-- ==== Sys2Proof/Machine/Cut.lean ====
section
/-! DEFINITION. The cut on its owner (R152 to R181, R214 to R217): directory, states, halves, record, seal, agreement, commit barrier. -/
namespace Sys2Proof.Machine

/-! ## Regions and images -/

/-- Bytes of an element of a region format. -/
def fmtBytes (fmt : BitVec 8) : Nat := if fmt = 0 then 4 else 2

/-- Bytes of a region that its elements fill. -/
def Region.used (r : Region) : Nat := r.elems * fmtBytes r.fmt

def Region.isParam (r : Region) : Bool := r.kind == 1
def Region.isCarded (r : Region) : Bool := r.kind == 2
def Region.isSump (r : Region) : Bool := r.kind == 3

/-- The region that a directory record and a shard table record describe (R153, R214). -/
def regionOf (d t : List Byte) : Region :=
  { shard := BitVec.ofNat 32 (fieldLE d 0 4), kind := d.getD 4 0, fmt := d.getD 5 0, offset := bits (fieldLE d 8 8) 0 48,
    len := bits (fieldLE d 16 8) 0 48, live := fieldLE d 24 8, tensor := BitVec.ofNat 32 (fieldLE t 0 4), role := t.getD 4 0,
    tensorElems := bits (fieldLE t 8 8) 0 48, firstElem := bits (fieldLE t 16 8) 0 48, elems := bits (fieldLE t 24 8) 0 48, dirBytes := d,
    tabBytes := t }

/-- Region `i` of the directory. -/
def State.dirRegion (s : State) (i : Nat) : Region :=
  regionOf (s.load (s.rdAddr Fld.tierBattDir.base + 32 * i) 32) (s.load (s.rdAddr Fld.tierShardTab.base + 32 * i) 32)

/-- The whole directory. -/
def State.readDir (s : State) : List Region := (List.range (s.rd Fld.tierBattDir.count)).map s.dirRegion

def State.battSize (s : State) : Nat := s.rd Fld.tierBattSize.size
def State.battBase (s : State) (h : Bool) : Nat := if h then s.rdAddr Fld.tierBattB.base else s.rdAddr Fld.tierBattA.base

/-- Bytes of a Sump half over all stacks. -/
def State.sumpHalf (s : State) : Nat := s.part.hbmStacks * 0xC00000000 / 2 ^ (5 - s.rd Fld.tierSumpCfg.fraction)

/-- T of R184: the Batt image and the span of the SUMP regions. -/
def State.tBytes (s : State) : Nat := s.battSize + (s.cut.dir.filter Region.isSump).foldl (fun m r => max m (r.offset + r.len)) 0

/-- Two byte ranges overlap. -/
def overlap (a n b m : Nat) : Bool := 0 < n && 0 < m && a < b + m && b < a + n

/-- Pairwise test of a list. -/
def allPairs {α : Type} (t : α → α → Bool) : List α → Bool
  | [] => true
  | a :: l => l.all (t a) && allPairs t l

/-- A region keeps the conditions of R153, R154 and R214. -/
def State.regionOk (s : State) (r : Region) : Bool :=
  let d := r.dirBytes
  let t := r.tabBytes
  within 1 3 r.kind.toNat && r.fmt.toNat ≤ 2 && r.shard.toNat < 0xFFFFFFF0 && fieldLE d 6 2 == 0 && fieldLE d 14 2 == 0 &&
  fieldLE d 22 2 == 0 && fieldLE t 5 3 == 0 && within 1 5 r.role.toNat && r.offset % 4096 == 0 && r.len % 4096 == 0 &&
  (!r.isSump || (r.offset % 0x200000 == 0 && r.len % 0x200000 == 0 && r.live % 0x200000 == 0)) &&
  r.offset + r.len ≤ (if r.isSump then s.sumpHalf else s.battSize) && r.firstElem + r.elems ≤ r.tensorElems && r.used ≤ r.len

/-- The data window (R291): base and bytes. -/
def State.window (s : State) : Nat × Nat := (s.rdAddr Fld.cmdDataWin.base, s.rd Fld.cmdDataWinSize.size * 4096)

/-- A range lies wholly inside the data window. -/
def State.inWindow (s : State) (a n : Nat) : Bool := let (b, w) := s.window; b ≤ a && a + n ≤ b + w

/-- The check of R154 with R214 and R291. -/
def State.dirOk (s : State) : Bool :=
  let rs := s.readDir
  let apart (a b : Region) : Bool := a.isSump != b.isSump || !overlap a.offset a.len b.offset b.len
  let (wb, wn) := s.window
  let clear (a n : Nat) : Bool := !overlap wb wn a n
  s.rd Fld.tierBattDir.count != 0 && rs.all s.regionOk && allPairs apart rs && allPairs (fun a b => a.shard != b.shard) rs &&
  !overlap (s.battBase false) s.battSize (s.battBase true) s.battSize && clear (s.battBase false) s.battSize &&
  clear (s.battBase true) s.battSize && clear (s.rdAddr Fld.tierSedgePool.base) (s.rd Fld.tierSedgePool.pages * pageBytes) &&
  clear (s.rdAddr Fld.tierRecBase.base) 65536 && rs.all (fun r => clear r.live r.len)

/-- The commit barrier names a slot that another function uses (R174). -/
def State.commitShared (s : State) (b : Nat) : Bool :=
  (s.rdB Fld.redCtrl.skipVoteEn && b == s.rd Fld.redCtrl.skipBarrier) || b == s.rd Fld.peatCfg.peatBarrier ||
  b == s.rd Fld.tierRstCtrl.planBarrier || b == s.rd Fld.tierRstCtrl.releaseBarrier

/-- Key of a byte of a Sump half. -/
def sumpKey (h : Bool) (off : Nat) : Nat := b2n h * 2 ^ 48 + off

/-- Bytes of a region's image: Sump half, capture half, or live state for a Batt-less cut (R168). -/
def State.image (s : State) (half : Option Bool) (r : Region) (off n : Nat) : List Byte :=
  match half with
  | none => s.load (r.live + off) n
  | some h =>
    if r.isSump then Memory.bytesAt s.sump (sumpKey h (r.offset + off)) n else s.load (s.battBase h + r.offset + off) n

/-- Set offset of a region (R184). -/
def State.regionAt (s : State) (r : Region) : Nat := if r.isSump then s.battSize + r.offset else r.offset

/-! ## Cuts and halves -/

def State.onCut (s : State) (f : CutUnit → CutUnit) : State := { s with cut := f s.cut }

def State.findCut (s : State) (seq : W32) : Option Cut := s.cut.cuts.find? (fun c => c.seq == seq)

/-- Replace the record of a cut. -/
def State.putCut (s : State) (c : Cut) : State :=
  s.onCut (fun u => { u with cuts := u.cuts.map (fun d => if d.seq == c.seq then c else d) })

/-- The cut of a STEP and generation. -/
def State.cutOf (s : State) (step : W64) (gen : BitVec 8) : Option Cut :=
  s.cut.cuts.find? (fun c => c.step == step && c.gen == gen && !c.refused)

def State.half (s : State) (h : Bool) : Half := if h then s.cut.halfB else s.cut.halfA
def State.putHalf (s : State) (h : Bool) (x : Half) : State :=
  s.onCut (fun u => if h then { u with halfB := x } else { u with halfA := x })

/-- Pin a half for its Peat drain; drains that waited for the next Peat interval may go on (R45). -/
def State.pinHalf (s : State) (h : Bool) : State :=
  let s := s.putHalf h .pinned
  { s with board := { s.board with pfWaitInterval := false } }

def CutState.isFinal : CutState → Bool
  | .retired | .sedgeIncomplete | .suspect | .abandoned | .skipped => true
  | _ => false

/-- States before SEDGE_COMMITTED. -/
def CutState.early : CutState → Bool
  | .opened | .felting | .agreeing | .committing => true
  | _ => false

/-- RFLAGS of a cut (R157). -/
def Cut.rflags (c : Cut) : Nat :=
  b2n c.battless + 2 * b2n c.sumpDone + 4 * b2n c.agreed + 8 * b2n (c.st == .suspect) + 16 * b2n c.jobc + 32 * b2n c.pinned

/-- Ring address of a cut descriptor. -/
def State.cutDesc (s : State) (seq : W32) : Nat :=
  s.rdAddr Fld.tierCutqCfg.base + 64 * (seq.toNat % 2 ^ (s.rd Fld.tierCutqCfg.ringLog2 + 4))

/-- Send a frame to the Sedge partner, if one is assigned. -/
def State.toPartner (s : State) (ty : BitVec 8) (f : Frame) : State :=
  if s.rdB Fld.tierPartner.valid then
    s.sendTo (BitVec.ofNat 10 (s.rd Fld.tierPartner.rack)) (BitVec.ofNat 7 (s.rd Fld.tierPartner.position)) ty f
  else s

/-- Set release (R188). -/
def State.sendRelease (s : State) (c : Cut) : State :=
  s.toPartner Ty.setRelease
    { hop := BitVec.ofNat 8 c.set, seq := BitVec.ofNat 32 (c.step.toNat / 2 ^ 32), stepLo := BitVec.ofNat 32 c.step.toNat,
      offset := BitVec.ofNat 48 (c.gen.toNat * 2 ^ 38), count := 1, payload := zeros 4 }

/-- Replica agreement is on (R170). -/
def State.replOn (s : State) : Bool := s.rdB Fld.tierCutCtrl.replEn && s.rd Fld.tierCutRepl.count != 0

/-- Rack and position packed in a 17-bit field. -/
def rackPos (v : Nat) : BitVec 10 × BitVec 7 := (BitVec.ofNat 10 (v / 128), BitVec.ofNat 7 v)

/-- The other members of the replica group. -/
def State.replMembers (s : State) : List (BitVec 10 × BitVec 7) :=
  ([Fld.tierCutRepl.member0, Fld.tierCutRepl.member1, Fld.tierCutRepl.member2].take (s.rd Fld.tierCutRepl.count)).map
    (fun f => rackPos (s.rd f))

/-! ## Commit barrier, write-back and DONE counts -/

/-- OR value of an arrival at the commit or Peat barrier. -/
def vetoWord (bit : Nat) (veto : Bool) : W64 := if veto then BitVec.ofNat 64 (2 ^ bit) else 0

/-- Make the arrivals that are due, one per descriptor in SEQ order (R174). -/
def State.commitFlushN : Nat → State → State
  | 0, s => s
  | n + 1, s =>
    match s.cut.cuts.reverse.find? (fun c => !c.arrived) with
    | some c =>
      match c.arrive with
      | some v =>
        State.commitFlushN n
          ((s.putCut { c with arrive := none, arrived := true }).barArrive (s.rd Fld.tierCutCtrl.commitBarrier) (.commit c.seq) 0
            (vetoWord (s.rd Fld.tierCutCtrl.vetoBit) v))
      | none => s
    | none => s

-- EXERCISE DIRECTIONS --
Within the material above, extract exactly the lines that start at the line containing "false) s.battSize &&" and stop after the line containing "def State.commitShared (s", and only those.

-- OUTPUT OF THE TASK --
  !overlap (s.battBase false) s.battSize (s.battBase true) s.battSize && clear (s.battBase false) s.battSize &&
  clear (s.battBase true) s.battSize && clear (s.rdAddr Fld.tierSedgePool.base) (s.rd Fld.tierSedgePool.pages * pageBytes) &&
  clear (s.rdAddr Fld.tierRecBase.base) 65536 && rs.all (fun r => clear r.live r.len)

/-- The commit barrier names a slot that another function uses (R174). -/
def State.commitShared (s : State) (b : Nat) : Bool :=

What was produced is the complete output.